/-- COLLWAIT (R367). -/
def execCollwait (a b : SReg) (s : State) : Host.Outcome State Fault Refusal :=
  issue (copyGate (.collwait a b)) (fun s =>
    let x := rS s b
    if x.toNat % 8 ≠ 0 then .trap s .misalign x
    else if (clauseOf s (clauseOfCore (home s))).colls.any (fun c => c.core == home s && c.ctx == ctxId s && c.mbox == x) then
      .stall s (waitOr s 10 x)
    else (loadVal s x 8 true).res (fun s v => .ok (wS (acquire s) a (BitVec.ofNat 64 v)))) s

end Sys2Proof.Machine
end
• • •
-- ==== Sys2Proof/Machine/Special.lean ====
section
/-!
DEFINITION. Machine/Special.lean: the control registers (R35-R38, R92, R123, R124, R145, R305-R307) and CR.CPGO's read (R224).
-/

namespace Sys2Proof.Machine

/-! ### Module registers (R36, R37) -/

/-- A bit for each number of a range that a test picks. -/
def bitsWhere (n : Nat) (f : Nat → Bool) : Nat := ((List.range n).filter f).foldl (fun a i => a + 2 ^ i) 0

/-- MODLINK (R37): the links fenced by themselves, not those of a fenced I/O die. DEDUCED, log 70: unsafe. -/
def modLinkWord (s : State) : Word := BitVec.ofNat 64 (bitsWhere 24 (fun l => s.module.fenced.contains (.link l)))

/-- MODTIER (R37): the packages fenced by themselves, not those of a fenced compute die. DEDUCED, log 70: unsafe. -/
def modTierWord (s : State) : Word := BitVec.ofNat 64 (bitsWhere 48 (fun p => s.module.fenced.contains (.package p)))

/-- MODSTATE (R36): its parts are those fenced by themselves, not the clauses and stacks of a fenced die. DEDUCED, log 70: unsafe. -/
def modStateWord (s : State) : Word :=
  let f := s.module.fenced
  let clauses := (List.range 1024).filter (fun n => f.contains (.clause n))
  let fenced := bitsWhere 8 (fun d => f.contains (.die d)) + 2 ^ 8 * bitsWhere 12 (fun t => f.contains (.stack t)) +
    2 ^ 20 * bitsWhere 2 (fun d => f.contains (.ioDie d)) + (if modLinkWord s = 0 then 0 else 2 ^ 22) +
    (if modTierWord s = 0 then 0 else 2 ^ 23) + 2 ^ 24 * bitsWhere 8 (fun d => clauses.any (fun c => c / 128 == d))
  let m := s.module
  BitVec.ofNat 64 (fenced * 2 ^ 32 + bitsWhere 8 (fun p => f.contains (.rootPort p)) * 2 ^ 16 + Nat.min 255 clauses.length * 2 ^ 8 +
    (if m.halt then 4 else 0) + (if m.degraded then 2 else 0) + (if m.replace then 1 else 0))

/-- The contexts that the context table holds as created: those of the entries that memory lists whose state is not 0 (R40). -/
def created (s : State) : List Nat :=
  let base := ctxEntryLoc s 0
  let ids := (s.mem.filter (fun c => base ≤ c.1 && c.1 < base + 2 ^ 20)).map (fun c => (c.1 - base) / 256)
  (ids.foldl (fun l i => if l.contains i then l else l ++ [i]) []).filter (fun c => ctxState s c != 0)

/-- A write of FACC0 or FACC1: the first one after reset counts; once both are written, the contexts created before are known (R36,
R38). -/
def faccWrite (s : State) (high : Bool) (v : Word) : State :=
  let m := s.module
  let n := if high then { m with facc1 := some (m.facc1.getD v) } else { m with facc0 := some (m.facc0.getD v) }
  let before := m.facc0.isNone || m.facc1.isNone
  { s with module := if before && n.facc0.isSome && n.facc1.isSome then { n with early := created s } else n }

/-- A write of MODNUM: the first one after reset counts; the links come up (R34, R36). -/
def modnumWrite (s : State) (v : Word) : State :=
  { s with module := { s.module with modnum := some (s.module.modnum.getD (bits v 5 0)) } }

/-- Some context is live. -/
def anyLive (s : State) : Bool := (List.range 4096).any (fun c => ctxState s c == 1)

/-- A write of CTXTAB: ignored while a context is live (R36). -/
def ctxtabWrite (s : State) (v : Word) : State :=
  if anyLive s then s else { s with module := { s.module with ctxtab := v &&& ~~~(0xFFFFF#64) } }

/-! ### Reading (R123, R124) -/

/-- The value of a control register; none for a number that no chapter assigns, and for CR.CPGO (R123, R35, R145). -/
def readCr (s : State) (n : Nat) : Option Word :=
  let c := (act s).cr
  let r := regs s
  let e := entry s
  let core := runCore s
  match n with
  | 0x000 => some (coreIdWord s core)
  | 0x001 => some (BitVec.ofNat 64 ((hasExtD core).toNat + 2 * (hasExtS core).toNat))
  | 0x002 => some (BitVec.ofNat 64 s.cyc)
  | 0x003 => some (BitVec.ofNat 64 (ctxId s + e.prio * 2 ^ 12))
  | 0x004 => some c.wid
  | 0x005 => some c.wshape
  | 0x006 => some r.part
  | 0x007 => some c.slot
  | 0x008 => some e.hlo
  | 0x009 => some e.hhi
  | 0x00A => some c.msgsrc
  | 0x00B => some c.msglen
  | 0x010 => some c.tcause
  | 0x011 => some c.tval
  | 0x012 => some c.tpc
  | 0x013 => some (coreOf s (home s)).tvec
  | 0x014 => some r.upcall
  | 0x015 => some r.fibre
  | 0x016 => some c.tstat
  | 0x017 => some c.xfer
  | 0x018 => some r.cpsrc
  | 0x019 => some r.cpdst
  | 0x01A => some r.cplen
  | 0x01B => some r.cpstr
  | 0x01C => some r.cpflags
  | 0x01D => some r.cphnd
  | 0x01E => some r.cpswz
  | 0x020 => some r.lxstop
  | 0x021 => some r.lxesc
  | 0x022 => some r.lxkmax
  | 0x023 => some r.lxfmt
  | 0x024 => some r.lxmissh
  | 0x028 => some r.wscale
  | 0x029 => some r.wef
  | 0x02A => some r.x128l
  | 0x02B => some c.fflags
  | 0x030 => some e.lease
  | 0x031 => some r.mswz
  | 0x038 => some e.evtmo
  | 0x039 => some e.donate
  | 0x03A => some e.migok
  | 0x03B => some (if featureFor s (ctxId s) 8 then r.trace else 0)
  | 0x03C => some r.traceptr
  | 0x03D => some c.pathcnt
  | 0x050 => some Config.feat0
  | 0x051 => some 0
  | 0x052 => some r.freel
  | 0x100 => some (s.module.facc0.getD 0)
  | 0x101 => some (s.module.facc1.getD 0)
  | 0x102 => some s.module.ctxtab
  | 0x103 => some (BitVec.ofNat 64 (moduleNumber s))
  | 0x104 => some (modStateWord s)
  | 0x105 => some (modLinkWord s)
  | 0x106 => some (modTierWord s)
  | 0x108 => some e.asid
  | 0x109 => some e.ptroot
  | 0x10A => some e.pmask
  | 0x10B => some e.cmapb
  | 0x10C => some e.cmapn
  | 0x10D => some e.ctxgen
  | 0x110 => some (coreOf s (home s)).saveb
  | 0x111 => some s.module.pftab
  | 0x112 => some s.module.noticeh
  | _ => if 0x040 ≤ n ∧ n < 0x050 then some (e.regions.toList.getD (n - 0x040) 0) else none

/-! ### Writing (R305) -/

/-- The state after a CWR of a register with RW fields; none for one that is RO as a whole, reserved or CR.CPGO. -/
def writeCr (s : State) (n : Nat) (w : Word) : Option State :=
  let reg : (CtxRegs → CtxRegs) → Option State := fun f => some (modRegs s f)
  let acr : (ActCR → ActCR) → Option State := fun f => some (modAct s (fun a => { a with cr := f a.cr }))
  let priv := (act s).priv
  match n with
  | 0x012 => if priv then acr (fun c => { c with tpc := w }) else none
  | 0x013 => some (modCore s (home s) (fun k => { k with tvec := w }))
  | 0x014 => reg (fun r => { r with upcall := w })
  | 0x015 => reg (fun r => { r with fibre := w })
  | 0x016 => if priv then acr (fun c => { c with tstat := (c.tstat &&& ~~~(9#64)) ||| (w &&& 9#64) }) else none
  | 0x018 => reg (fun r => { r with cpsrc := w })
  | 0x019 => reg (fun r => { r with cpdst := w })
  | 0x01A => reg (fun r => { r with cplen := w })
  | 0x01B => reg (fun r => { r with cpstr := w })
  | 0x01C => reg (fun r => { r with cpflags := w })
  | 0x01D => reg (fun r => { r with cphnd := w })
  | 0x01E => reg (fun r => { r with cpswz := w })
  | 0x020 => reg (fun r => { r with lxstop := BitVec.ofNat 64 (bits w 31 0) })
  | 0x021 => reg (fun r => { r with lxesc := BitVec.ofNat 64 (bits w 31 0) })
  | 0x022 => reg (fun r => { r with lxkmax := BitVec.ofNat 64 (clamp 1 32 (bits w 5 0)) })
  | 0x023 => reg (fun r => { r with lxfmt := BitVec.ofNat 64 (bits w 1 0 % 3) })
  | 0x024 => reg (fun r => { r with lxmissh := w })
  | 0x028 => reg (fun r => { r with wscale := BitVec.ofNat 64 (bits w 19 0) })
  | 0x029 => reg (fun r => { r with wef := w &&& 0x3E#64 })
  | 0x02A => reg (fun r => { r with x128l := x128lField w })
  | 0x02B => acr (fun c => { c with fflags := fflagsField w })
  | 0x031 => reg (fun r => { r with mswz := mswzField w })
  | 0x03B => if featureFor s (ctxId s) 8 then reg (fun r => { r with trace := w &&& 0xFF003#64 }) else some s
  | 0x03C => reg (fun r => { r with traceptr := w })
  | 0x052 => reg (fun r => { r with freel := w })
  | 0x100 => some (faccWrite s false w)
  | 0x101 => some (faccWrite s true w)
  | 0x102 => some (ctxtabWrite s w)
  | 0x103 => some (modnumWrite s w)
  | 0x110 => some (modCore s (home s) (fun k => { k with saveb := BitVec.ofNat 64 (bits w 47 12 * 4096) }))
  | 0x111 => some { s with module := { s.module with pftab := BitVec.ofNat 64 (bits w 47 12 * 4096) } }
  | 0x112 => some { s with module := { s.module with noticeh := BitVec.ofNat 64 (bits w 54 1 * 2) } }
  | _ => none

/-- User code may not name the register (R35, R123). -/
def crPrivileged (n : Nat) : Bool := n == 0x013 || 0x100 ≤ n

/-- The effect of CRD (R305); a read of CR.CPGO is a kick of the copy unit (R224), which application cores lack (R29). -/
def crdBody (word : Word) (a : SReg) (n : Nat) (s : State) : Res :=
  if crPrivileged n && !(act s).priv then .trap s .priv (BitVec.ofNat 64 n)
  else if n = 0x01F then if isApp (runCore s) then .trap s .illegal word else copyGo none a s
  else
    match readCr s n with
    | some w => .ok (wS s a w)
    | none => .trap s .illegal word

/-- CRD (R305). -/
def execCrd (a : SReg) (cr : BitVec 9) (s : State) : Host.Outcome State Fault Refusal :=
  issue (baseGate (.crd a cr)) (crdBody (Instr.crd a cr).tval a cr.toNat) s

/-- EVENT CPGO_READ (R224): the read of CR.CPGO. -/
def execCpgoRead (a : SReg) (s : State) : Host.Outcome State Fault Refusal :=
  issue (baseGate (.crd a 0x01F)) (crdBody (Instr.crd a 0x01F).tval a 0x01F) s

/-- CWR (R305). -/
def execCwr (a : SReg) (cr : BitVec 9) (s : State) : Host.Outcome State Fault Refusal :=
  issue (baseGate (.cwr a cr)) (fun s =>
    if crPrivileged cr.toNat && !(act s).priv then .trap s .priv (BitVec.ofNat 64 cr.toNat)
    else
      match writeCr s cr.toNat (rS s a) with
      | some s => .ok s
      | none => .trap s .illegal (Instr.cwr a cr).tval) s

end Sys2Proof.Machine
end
• • •
About this exercise
Copy the lines above exactly. Start with the line containing "(R35, R123). -/", end with the line containing "CWR (R305). -/", and include both.

Reply
/-- User code may not name the register (R35, R123). -/
def crPrivileged (n : Nat) : Bool := n == 0x013 || 0x100 ≤ n

/-- The effect of CRD (R305); a read of CR.CPGO is a kick of the copy unit (R224), which application cores lack (R29). -/
def crdBody (word : Word) (a : SReg) (n : Nat) (s : State) : Res :=
  if crPrivileged n && !(act s).priv then .trap s .priv (BitVec.ofNat 64 n)
  else if n = 0x01F then if isApp (runCore s) then .trap s .illegal word else copyGo none a s
  else
    match readCr s n with
    | some w => .ok (wS s a w)
    | none => .trap s .illegal word

/-- CRD (R305). -/
def execCrd (a : SReg) (cr : BitVec 9) (s : State) : Host.Outcome State Fault Refusal :=
  issue (baseGate (.crd a cr)) (crdBody (Instr.crd a cr).tval a cr.toNat) s

/-- EVENT CPGO_READ (R224): the read of CR.CPGO. -/
def execCpgoRead (a : SReg) (s : State) : Host.Outcome State Fault Refusal :=
  issue (baseGate (.crd a 0x01F)) (crdBody (Instr.crd a 0x01F).tval a 0x01F) s

/-- CWR (R305). -/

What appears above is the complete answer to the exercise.